Closed Bug 831427 Opened 8 years ago Closed 8 years ago

Race condition Destroy()ing MediaStreams - marked as destroyed before DestroyImpl() runs

Categories

(Core :: Audio/Video, defect)

17 Branch
defect
Not set
normal

Tracking

()

RESOLVED FIXED
mozilla21

People

(Reporter: jesup, Assigned: jesup)

Details

(Keywords: assertion, Whiteboard: [getUserMedia][blocking-gum+][qa-])

Attachments

(1 file)

There's a race condition between Destroy() and anything using a MediaStream -- Destroy sets mMainThreadDestroyed (on MainThread, like it says) and sends a messages to the graph.  AddMessage checks IsDestroyed (really mMainThreadDestroyed) and asserts if it's set, but DestroyImpl() may not have run yet (and may not have removed any listeners).  So in certain unusual but not *too* hard to hit cases, stopping mediastreams can lead to Destroy being called, and before it's processed the MediaStreamListener in gUM (aka GUMCMSL object) tries to RemoveListener(), causing an assertion.

This points out that the fix in bug 827007 is incomplete - it removes the listeners, but leaves a small timing hole in the assertion logic.

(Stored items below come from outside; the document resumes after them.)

-- ==== Sys2Proof/Laws/TwoRuns.lean ====
section
/-! SUPPORT. One command run from two states: if a relation between states lets both read the
same elements and every operation keeps it, every command keeps it. What makes a relation such a
one is `Twin`; `exec_twin` says it of every command. -/

namespace Sys2Proof.Machine

open Sys2Proof

/-! ### Two runs of a body -/

/-- `m` from `s` and `m'` from `s'` end alike: in the same value, or stopped by the same thing,
and in states that `R` relates. -/
def Both {α : Type} (R : State → State → Prop) (m m' : Cmd α) (s s' : State) : Prop :=
  match m s, m' s' with
  | .ok a t, .ok a' t' => a' = a ∧ R t t'
  | .error e t, .error e' t' => e' = e ∧ R t t'
  | _, _ => False

variable {α β : Type} {R R' : State → State → Prop} {s s' : State}

theorem Both.imp {m m' : Cmd α} (h : Both R m m' s s') (hr : ∀ t t', R t t' → R' t t') :
    Both R' m m' s s' := by
  unfold Both at *
  split at h
  · exact ⟨h.1, hr _ _ h.2⟩
  · exact ⟨h.1, hr _ _ h.2⟩
  · exact h

theorem both_pure (a : α) (h : R s s') : Both R (pure a) (pure a) s s' := ⟨rfl, h⟩

theorem both_throw (e : Stop) (h : R s s') : Both R (throw e : Cmd α) (throw e) s s' := ⟨rfl, h⟩

theorem both_raise (f : BlockFault) (h : R s s') :
    Both R (raise f : Cmd α) (raise f) s s' := ⟨rfl, h⟩

theorem both_bind {m m' : Cmd β} {f f' : β → Cmd α} (h : Both R m m' s s')
    (hf : ∀ b t t', R t t' → Both R' (f b) (f' b) t t') (hr : ∀ t t', R t t' → R' t t') :
    Both R' (m >>= f) (m' >>= f') s s' := by
  unfold Both at h
  simp only [Both, bind, EStateM.bind]
  revert h
  cases m s <;> cases m' s' <;> intro h
  · obtain ⟨rfl, h⟩ := h
    exact hf _ _ _ h
  · exact h.elim
  · exact h.elim
  · exact ⟨h.1, hr _ _ h.2⟩

theorem both_seq {m m' : Cmd β} {f f' : β → Cmd α} (h : Both R m m' s s')
    (hf : ∀ b t t', R t t' → Both R (f b) (f' b) t t') : Both R (m >>= f) (m' >>= f') s s' :=
  both_bind h hf fun _ _ h => h

theorem both_map {m m' : Cmd β} (f : β → α) (h : Both R m m' s s') :
    Both R (f <$> m) (f <$> m') s s' := by
  unfold Both at h
  simp only [Both, Functor.map, EStateM.map]
  revert h
  cases m s <;> cases m' s' <;> intro h
  · exact ⟨congrArg f h.1, h.2⟩
  · exact h.elim
  · exact h.elim
  · exact h

theorem both_get {f f' : State → Cmd α} (h : Both R (f s) (f' s') s s') :
    Both R (get >>= f) (get >>= f') s s' := h

theorem both_check {ok ok' : Bool} (he : ok' = ok) (f : BlockFault) (h : R s s') :
    Both R (check ok f) (check ok' f) s s' := by
  subst he
  cases ok' <;> exact ⟨rfl, h⟩

theorem both_each {f f' : β → Cmd Unit} {l l' : List β} (hl : l' = l) (h : R s s')
    (hf : ∀ b ∈ l, ∀ t t', R t t' → Both R (f b) (f' b) t t') :
    Both R (each f l) (each f' l') s s' := by
  subst hl
  induction l' generalizing s s' with
  | nil => exact ⟨rfl, h⟩
  | cons b l ih =>
    exact both_seq (hf b (by simp) _ _ h) fun _ t t' ht =>
      ih ht fun b hb => hf b (by simp [hb])

theorem both_carry {f f' : α → β → Cmd α} {l l' : List β} (a : α) (hl : l' = l) (h : R s s')
    (hf : ∀ b ∈ l, ∀ a t t', R t t' → Both R (f a b) (f' a b) t t') :
    Both R (carry f a l) (carry f' a l') s s' := by
  subst hl
  induction l' generalizing s s' a with
  | nil => exact ⟨rfl, h⟩
  | cons b l ih =>
    exact both_seq (hf b (by simp) _ _ _ h) fun a t t' ht =>
      ih a ht fun b hb => hf b (by simp [hb])

/-! ### Relations every operation keeps -/

/-- Related states agree on all a command reads (no result register, not PRED, not TOUT, no
element outside its space), and every operation of the command monad keeps them related. -/
structure Twin (R : State → State → Prop) : Prop where
  csr : ∀ {s s'}, R s s' → s'.csr = s.csr
  nanDraws : ∀ {s s'}, R s s' → s'.nanDraws = s.nanDraws
  elem : ∀ {s s'}, R s s' → ∀ {sp i}, sp ≠ .pred → sp ≠ .tout → i < sp.size →
    s'.elem sp i = s.elem sp i
  setCsr : ∀ {s s'}, R s s' → ∀ r, R { s with csr := r } { s' with csr := r }
  setDraws : ∀ {s s'}, R s s' → ∀ n, R { s with nanDraws := n } { s' with nanDraws := n }
  write : ∀ {s s'}, R s s' → ∀ {sp i}, sp.zeroed = false → i < sp.size → ∀ v,
    R { s with mem := s.mem.write sp i v } { s' with mem := s'.mem.write sp i v }
  writeRun : ∀ {s s'}, R s s' → ∀ sp {i} {vs : List (BitVec sp.width)},
    i + vs.length ≤ sp.size →
    R { s with mem := s.mem.writeRun sp i vs } { s' with mem := s'.mem.writeRun sp i vs }
  res0 : ∀ {s s'}, R s s' → ∀ v, R { s with regs := { s.regs with res0 := v } }
    { s' with regs := { s'.regs with res0 := v } }
  results : ∀ {s s'}, R s s' → ∀ q, R { s with regs := q } { s' with regs := q }
  clear : ∀ {s s'}, R s s' → ∀ sp, sp.zeroed = true →
    R { s with mem := s.mem.setCells sp [] } { s' with mem := s'.mem.setCells sp [] }

/-- Related states in which the control registers are those of `r`, the cursor apart. -/
def At (r : Csr) (R : State → State → Prop) (s s' : State) : Prop :=
  R s s' ∧ s.csr = { r with bitpos := s.csr.bitpos }

variable {r : Csr}

theorem At.start (h : R s s') : At s.csr R s s' := ⟨h, rfl⟩

theorem At.draws (hT : Twin R) (h : At r R s s') (n : Nat) :
    At r R { s with nanDraws := n } { s' with nanDraws := n } := ⟨hT.setDraws h.1 n, h.2⟩

theorem At.bitpos (hT : Twin R) (h : At r R s s') (k : Nat) :
    At r R (setBitpos k s) (setBitpos k s') := by
  refine ⟨?_, ?_⟩
  · simpa only [setBitpos, hT.csr h.1] using hT.setCsr h.1 { s.csr with bitpos := BitVec.ofNat 32 k }
  · simp only [setBitpos]; rw [h.2]

/-! ### Operations -/

variable (hT : Twin R)
include hT

theorem both_drawing {f f' : Nat → α × Nat} (hf : f' = f) (h : At r R s s') :
    Both (At r R) (drawing f) (drawing f') s s' := by
  subst hf
  unfold Both drawing
  rw [hT.nanDraws h.1]
  exact ⟨rfl, h.draws hT _⟩

theorem both_load {sp : Space} (h1 : sp ≠ .pred) (h2 : sp ≠ .tout) (i : Nat) (h : At r R s s') :
    Both (At r R) (load sp i) (load sp i) s s' := by
  unfold load
  refine both_get ?_
  split
  · rename_i hi
    rw [hT.elem h.1 h1 h2 hi]
    exact both_pure _ h
  · exact both_throw _ h

theorem both_store {sp : Space} (hz : sp.zeroed = false) (i : Nat) (v : BitVec sp.width)
    (h : At r R s s') :
    Both (At r R) (store sp i v) (store sp i v) s s' := by
  unfold store
  refine both_get ?_
  split
  · rename_i hi
    exact ⟨rfl, hT.write h.1 hz hi v, h.2⟩
  · exact both_throw _ h

theorem both_storeRun (sp : Space) (i : Nat) (vs : List (BitVec sp.width)) (h : At r R s s') :
    Both (At r R) (storeRun sp i vs) (storeRun sp i vs) s s' := by
  unfold storeRun
  refine both_get ?_
  split
  · rename_i hi
    exact ⟨rfl, hT.writeRun h.1 sp hi, h.2⟩
  · exact both_throw _ h

theorem both_loadLine {sp : Space} (h1 : sp ≠ .pred) (h2 : sp ≠ .tout) (c : Channel) (i : Nat)
    (h : At r R s s') : Both (At r R) (loadLine sp c i) (loadLine sp c i) s s' := by
  unfold loadLine
  split
  · exact both_load hT h1 h2 _ h
  · exact both_throw _ h

theorem both_storeLine {sp : Space} (hz : sp.zeroed = false) (c : Channel) (i : Nat)
    (v : BitVec sp.width) (h : At r R s s') : Both (At r R) (storeLine sp c i v) (storeLine sp c i v) s s' := by
  unfold storeLine
  split
  · exact both_store hT hz _ _ h
  · exact both_throw _ h

theorem both_storeLines (sp : Space) (c : Channel) (i : Nat) (vs : List (BitVec sp.width))
    (h : At r R s s') : Both (At r R) (storeLines sp c i vs) (storeLines sp c i vs) s s' := by
  unfold storeLines
  split
  · exact both_storeRun hT _ _ _ h
  · exact both_throw _ h

theorem fieldAt_twin (h : R s s') {k n : Nat} (hk : n = 0 ∨ k + n ≤ 8 * Config.ibufBytes) :
    fieldAt s' k n = fieldAt s k n := by
  induction n with
  | zero => rfl
  | succ n ih =>
    have hi : (k + n) / 8 < Space.ibuf.size := by
      change (k + n) / 8 < Config.ibufBytes
      omega
    simp only [fieldAt, bitAt, hT.elem h (sp := .ibuf) (by decide) (by decide) hi]
    rw [ih (by omega)]

theorem both_peekBits (n : Nat) (h : At r R s s') :
    Both (At r R) (peekBits n) (peekBits n) s s' := by
  unfold peekBits
  refine both_get ?_
  have hl : bitsLeft s' = bitsLeft s := by simp only [bitsLeft, hT.csr h.1]
  rw [hl, hT.csr h.1]
  split
  · exact both_raise _ h
  · split
    · rename_i hk
      rw [fieldAt_twin hT h.1 hk]
      exact both_pure _ h
    · exact both_throw _ h

theorem both_readBits (n : Nat) (h : At r R s s') :
    Both (At r R) (readBits n) (readBits n) s s' := by
  unfold readBits
  refine both_seq (both_peekBits hT n h) fun v t t' ht => ?_
  refine both_seq (?_ : Both _ (modify _) (modify _) t t') fun _ _ _ hu => both_pure _ hu
  refine ⟨rfl, ?_⟩
  change At r R (setBitpos (t.csr.bitpos.toNat + n) t) (setBitpos (t'.csr.bitpos.toNat + n) t')
  rw [hT.csr ht.1]
  exact ht.bitpos hT _

/-! ### Elements at the indices of a legal geometry -/

theorem cb_twin (h : R s s') (c : Channel) {g b : Nat} (hg : g < 8) (hb : b < 64) :
    s'.cb c g b = s.cb c g b := by
  have := num_le c
  have hi : bandIx c g b < Space.cb.size := by
    change bandIx c g b < 1024
    unfold bandIx; omega
  simp only [State.cb, hT.elem h (sp := .cb) (by decide) (by decide) hi]

theorem sf_twin (h : R s s') (c : Channel) {g b : Nat} (hg : g < 8) (hb : b < 64) :
    s'.sf c g b = s.sf c g b := by
  have := num_le c
  have hi : bandIx c g b < Space.sf.size := by
    change bandIx c g b < 1024
    unfold bandIx; omega
  simp only [State.sf, hT.elem h (sp := .sf) (by decide) (by decide) hi]

theorem msu_twin (h : R s s') {g b : Nat} (hg : g < 8) (hb : b < 64) :
    s'.msu g b = s.msu g b := by
  have hi : 64 * g + b < Space.msu.size := by
    change 64 * g + b < 512
    omega
  simp only [State.msu, hT.elem h (sp := .msu) (by decide) (by decide) hi]

omit hT in
/-- A band offset index a command may use: at most NSWB, or a clipped TNS bound. -/
theorem nswb_lt (r : Csr) (c : Channel) : r.nswb c < if r.short c then 16 else 64 := by
  unfold Csr.nswb
  split
  · exact field_lt _ 11 8
  · exact field_lt _ 5 0

omit hT in
theorem maxtns_lt (r : Csr) (c : Channel) : r.maxtns c < if r.short c then 16 else 64 := by
  unfold Csr.maxtns
  split
  · exact field_lt _ 27 24
  · exact field_lt _ 21 16

theorem off_twin (h : R s s') (c : Channel) {i : Nat}
    (hi : i < if s.csr.short c then 16 else 64) : s'.off c i = s.off c i := by
  unfold State.off
  rw [hT.csr h]
  split <;> rename_i hs <;> simp only [hs, if_true, if_false, Bool.false_eq_true] at hi
  · rw [hT.elem h (sp := .swbs) (by decide) (by decide) hi]
  · rw [hT.elem h (sp := .swbl) (by decide) (by decide) hi]

theorem off_twin_of_le (h : R s s') (c : Channel) {i : Nat} (hi : i ≤ s.csr.nswb c) :
    s'.off c i = s.off c i := off_twin hT h c (lt_of_le_of_lt hi (nswb_lt _ _))

theorem windowLines_twin (h : R s s') (c : Channel) (g w : Nat) {b : Nat}
    (hb : b < s.csr.nswb c) : s'.windowLines c g w b = s.windowLines c g w b := by
  simp only [State.windowLines, hT.csr h, off_twin_of_le hT h c hb.le,
    off_twin_of_le hT h c (show b + 1 ≤ s.csr.nswb c from hb)]

theorem bandLines_twin (h : R s s') (c : Channel) (g : Nat) {b : Nat}
    (hb : b < s.csr.nswb c) : s'.bandLines c g b = s.bandLines c g b := by
  simp only [State.bandLines, hT.csr h]
  exact congrArg (List.flatMap · _) (funext fun w => windowLines_twin hT h c g w hb)

omit hT in
theorem all_congr_mem {l : List β} {p q : β → Bool} (h : ∀ b ∈ l, p b = q b) :
    l.all p = l.all q := by
  induction l with
  | nil => rfl
  | cons b l ih =>
    rw [List.all_cons, List.all_cons, h b (by simp), ih fun b hb => h b (by simp [hb])]

/-- GeomCheck reads no index outside its space, whatever the registers hold. -/
theorem geometry_twin (h : R s s') (c : Channel) : s'.geomOk c = s.geomOk c := by
  have hc := hT.csr h
  by_cases hg : s.csr.ngrp c ≤ s.csr.nwin c
  · have h8 : s.csr.ngrp c ≤ 8 := hg.trans (nwin_le _ _)
    have h0 : s'.off c 0 = s.off c 0 := off_twin_of_le hT h c (Nat.zero_le _)
    have hn : s'.off c (s.csr.nswb c) = s.off c (s.csr.nswb c) := off_twin_of_le hT h c le_rfl
    have ha : (upTo 0 (s.csr.nswb c)).all (fun i => decide (s'.off c i < s'.off c (i + 1))) =
        (upTo 0 (s.csr.nswb c)).all fun i => decide (s.off c i < s.off c (i + 1)) := by
      refine all_congr_mem fun i hi => ?_
      have := (mem_upTo.1 hi).2
      rw [off_twin_of_le hT h c this.le, off_twin_of_le hT h c (show i + 1 ≤ _ from this)]
    have hb : (s.csr.bandList c).all (fun gb => s'.cb c gb.1 gb.2 != .reserved) =
        (s.csr.bandList c).all fun gb => s.cb c gb.1 gb.2 != .reserved := by
      refine all_congr_mem fun gb hgb => ?_
      have hm := mem_bandList.1 hgb
      have := maxsfb_lt s.csr c
      rw [cb_twin hT h c (by omega) (by omega)]
    simp only [State.geomOk, hc, h0, hn, ha, hb]
  · have hd : decide (s.csr.ngrp c ≤ s.csr.nwin c) = false := by simpa using hg
    simp only [State.geomOk, hc, hd, Bool.and_false, Bool.false_and]

theorem both_geomCheck {f f' : Unit → Cmd α} (c : Channel) (h : R s s')
    (hf : Ref.Geometry s c → Both R (f ()) (f' ()) s s') :
    Both R (geomCheck c >>= f) (geomCheck c >>= f') s s' := by
  have hc : Both R (check (s.geomOk c) .formatError >>= f)
      (check (s'.geomOk c) .formatError >>= f') s s' := by
    rw [geometry_twin hT h c]
    by_cases hg : s.geomOk c = true
    · rw [hg]
      exact hf ((geomOk_iff s c).1 hg)
    · rw [Bool.not_eq_true] at hg
      rw [hg]
      exact both_raise _ h
  exact hc

end Sys2Proof.Machine
end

Really, there are 3ish states for MediaStreams, not two:
1) Alive
2) Being Destroyed
3) Destroyed

In Being Destroyed, many or most API requests should be no-ops (and in particular RemoveListener) and not assertions.  Once we get to Destroyed(), all listeners should be removed and have been notified of that and should not call us again.  (They should do something like GUMCMSL does, and have a Mutex-protected indicator of "has this listener been removed" - and MediaStreamGraph should not move the MediaStream to Destroyed until all said listeners are removed and notified.)
The assertion is 
!aMessage->GetStream() || !aMessage->GetStream()->IsDestroyed()
in MediaStreamGraph.cpp:1723 (in my pull)
(In reply to Randell Jesup [:jesup] from comment #0)
> Really, there are 3ish states for MediaStreams, not two:
> 1) Alive
> 2) Being Destroyed

which means, "destroyed on the main thread but not yet destroyed on the media graph thread".

> 3) Destroyed
> 
> In Being Destroyed, many or most API requests should be no-ops (and in
> particular RemoveListener) and not assertions.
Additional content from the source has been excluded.